The most underappreciated formula
Exploring spheres in higher dimensions
This talk centers around deriving the general formula for the volumes of spheres in higher dimensions. More broadly, it makes an attempt to take various initially counterintuitive facts about higher dimensions and make them (hopefully) a bit more intuitive.
Thanks to UC Santa Cruz for letting me film there, and to all its students for being such a lovely audience. Actually, the same thanks are owed to the International House at Berkeley, to the University of Wisconsin, and to Stanford. Not entirely intentionally, I ended up with a small de facto tour, giving this a couple of times.
Great talk!
I think an appeal to the unit square in higher dimensions being spiky isn’t necessary, and is suspicious anyway. It’s easy to understand why the central ball pokes through the unit square, in high dimensions: the unit balls at the corners have vanishingly small volumes, so the central ball has plenty of room to grow.
Also, I wonder if the fact that most of the volume of a high-dimensional ball is near its boundary is a possible explanation for the holographic principle in string theory.
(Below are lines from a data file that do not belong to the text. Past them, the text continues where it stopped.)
-- ==== Sys2Proof/Safety.lean ====
section
/-! DEFINITION. What the claims call a well-behaved state, and the situations they speak of. -/

namespace Sys2Proof.Machine

/-- Reserved register bits read 0 (20_memory.md R73): CTRL[7:1], OP[7:4], STATUS[7], ERRCODE[7:5]. -/
def ReservedBitsZero (s : State) : Prop :=
  s.ctrl &&& 0xFE#8 = 0#8 ∧ s.op &&& 0xF0#8 = 0#8 ∧ s.status &&& 0x80#8 = 0#8 ∧ s.errcode &&& 0xE0#8 = 0#8

/-- The sequencer: BUSY exactly outside IDLE (10_state.md R41), bytes to emit exactly in ENC_EMIT and at most 519 of them (R40),
a half-read escape pair only in a body state of DEC (41_byte_codec.md R129). -/
def SequencerSound (s : State) : Prop :=
  (s.busy = true ↔ s.fsm ≠ .idle) ∧ (s.txq ≠ [] ↔ s.fsm = .encEmit) ∧ s.txq.length ≤ 519 ∧
    (s.esc = true → s.fsm.isBody = true)

/-- The values ERRCODE takes: the codes of 60_exceptions.md R290 that the block writes, with FPOS only for FRAMING. -/
def legalErrcodes : List Byte := [0x00#8, 0x01#8, 0x11#8, 0x02#8, 0x03#8, 0x04#8, 0x05#8, 0x07#8, 0x08#8, 0x09#8]

/-- The report of the last operation: ERR with a code and never without, DONE with ERR, BUSY without DONE, no information byte
without an error (60_exceptions.md R294, R295; 10_state.md R31). -/
def ReportSound (s : State) : Prop :=
  s.errcode ∈ legalErrcodes ∧ (s.err = true ↔ s.errcode ≠ 0#8) ∧ (s.err = true → s.done = true) ∧
    (s.busy = true → s.done = false) ∧ (s.err = false → s.errbyte = 0#8)

/-- The held packet: none while a DEC runs (70_reset_and_hazards.md R338), EMPTY exactly for a held packet of length 0 (10_state.md
R29), every payload entry of a held packet written (R28), ACK and SAMPLE only for a packet that they fit (R26). -/
def PacketSound (s : State) : Prop :=
  (s.fsm.isDec = true → s.rxValid = false) ∧
    (s.isEmpty = true ↔ s.rxValid = true ∧ s.rxLen = 0#8) ∧
    (s.rxValid = true → ∀ i, i < s.rxLen.toNat → (s.rxp i).isSome = true) ∧
    (s.ack = true → s.rxValid = true ∧ s.rxAddr = 0#8 ∧ s.rxCmd = 0#8 ∧ s.rxState = 0#8 ∧ s.rxLen = 0#8) ∧
    (s.sample = true → s.rxValid = true ∧ s.rxLen = Config.measurementLen)

/-- A running DEC: in DEC_DATA the index is below RX_LEN and the entries below it are written; past the payload all of them are
(44_frame_decoder.md R197, R198). -/
def PayloadProgress (s : State) : Prop :=
  (s.fsm = .decData → s.idx.toNat < s.rxLen.toNat ∧ ∀ i, i < s.idx.toNat → (s.rxp i).isSome = true) ∧
    (s.fsm = .decCks ∨ s.fsm = .decEof → ∀ i, i < s.rxLen.toNat → (s.rxp i).isSome = true)

/-- The invariant of the block. -/
def Inv (s : State) : Prop :=
  ReservedBitsZero s ∧ SequencerSound s ∧ ReportSound s ∧ PacketSound s ∧ PayloadProgress s ∧ s.mem.wf = true

/-- A step that does not fault and is not refused: the run goes on. -/
def Proceeds (s : State) : Prop := ∃ t, step s = .next t

/-- `k` steps, up to the first fault or refusal. -/
def runSteps : Nat → State → Result
  | 0, s => .next s
  | k + 1, s =>
    match step s with
    | .next t => runSteps k t
    | .fault f => .fault f
    | .refused r => .refused r

/-- Every TXP entry of the frame an ENC would send has been written since reset (70_reset_and_hazards.md R341). -/
def PayloadWritten (s : State) : Prop := ∀ i, i < s.txLen.toNat → (s.txp i).isSome = true

/-- The next input is the host's access `act`; `rest` are the inputs after it. -/
def HostActs (s : State) (act : HostAct) (rest : List Input) : Prop := s.inputs = .host act :: rest

/-- The next input is a block step, out of reset, against the transport levels `p`. -/
def BlockSteps (s : State) (p : Ports) (rest : List Input) : Prop := s.inputs = .ports p :: rest ∧ s.rst = false

/-- The next step offers the raw byte `r` and no read failure (20_memory.md R64); `rs` stays in the stream. -/
def OffersByte (s : State) (r : Byte) (rs : List Byte) (rest : List Input) : Prop :=
  ∃ p : Ports, BlockSteps s p rest ∧ p.rxErr = false ∧ p.rxValid = true ∧ s.rxStream = r :: rs

/-- The raw byte `r` delivers the logical byte `v` in a body state (41_byte_codec.md R123). -/
def Delivers (s : State) (r v : Byte) : Prop :=
  (s.esc = false ∧ r ≠ 0x7D#8 ∧ v = r) ∨ (s.esc = true ∧ unEsc r = some v)

/-- The end of a DEC in an error, but for `inputs` and `rxStream` (60_exceptions.md R295, 44_frame_decoder.md R203): the report, no
packet held, the sequencer idle; CTRL, OP, the TX side, the ports and the host as before. Of the RX registers and RXP, which are
unspecified, nothing is said. That host_rdata is as before is the model's choice (log 23). -/
def EndsInDecError (s t : State) (code info : Byte) : Prop :=
  t.status = (s.status &&& 0xE0#8) ||| 0x06#8 ∧ t.errcode = code ∧ t.errbyte = info ∧
    t.fsm = .idle ∧ t.esc = false ∧ t.txq = [] ∧
    t.ctrl = s.ctrl ∧ t.op = s.op ∧
    t.txAddr = s.txAddr ∧ t.txCmd = s.txCmd ∧ t.txLen = s.txLen ∧ t.txCksum = s.txCksum ∧
    (∀ a, a < rxpBase → t.mem.read a = s.mem.read a) ∧
    t.strict = s.strict ∧ t.rst = s.rst ∧ t.hostRdata = s.hostRdata ∧ t.txStream = s.txStream ∧ t.host = s.host

/-- Transport levels with a byte on offer and no error. -/
def offerPorts : Ports := { rxValid := true, rxErr := false, txReady := false, txErr := false }

/-- Transport levels that take a byte, with no error. -/
def takePorts : Ports := { rxValid := false, rxErr := false, txReady := true, txErr := false }

/-- `k` block steps against the same transport levels. -/
def portSteps (k : Nat) (p : Ports) : List Input := List.replicate k (.ports p)

end Sys2Proof.Machine
end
If the universe is indeed 10-dimensional, then most of its volume would be squeezed to its boundary so most everything that happens, happens at the boundary.
I was always better at stories than equations, so I come at math the way a tourist comes at a foreign language: enthusiastic, largely incompetent, occasionally getting the gist. But the thing I keep finding is that the "underappreciated" formulas almost always turn out to be the ones where the mathematician was solving something that seemed purely abstract and then it turned out to describe the physical world almost embarrassingly well. It's the part of science history that feels most like a practical joke. The universe keeps doing the homework.
I'll be reading this one twice. Possibly three times. Still won't fully understand it, but that's sort of the point.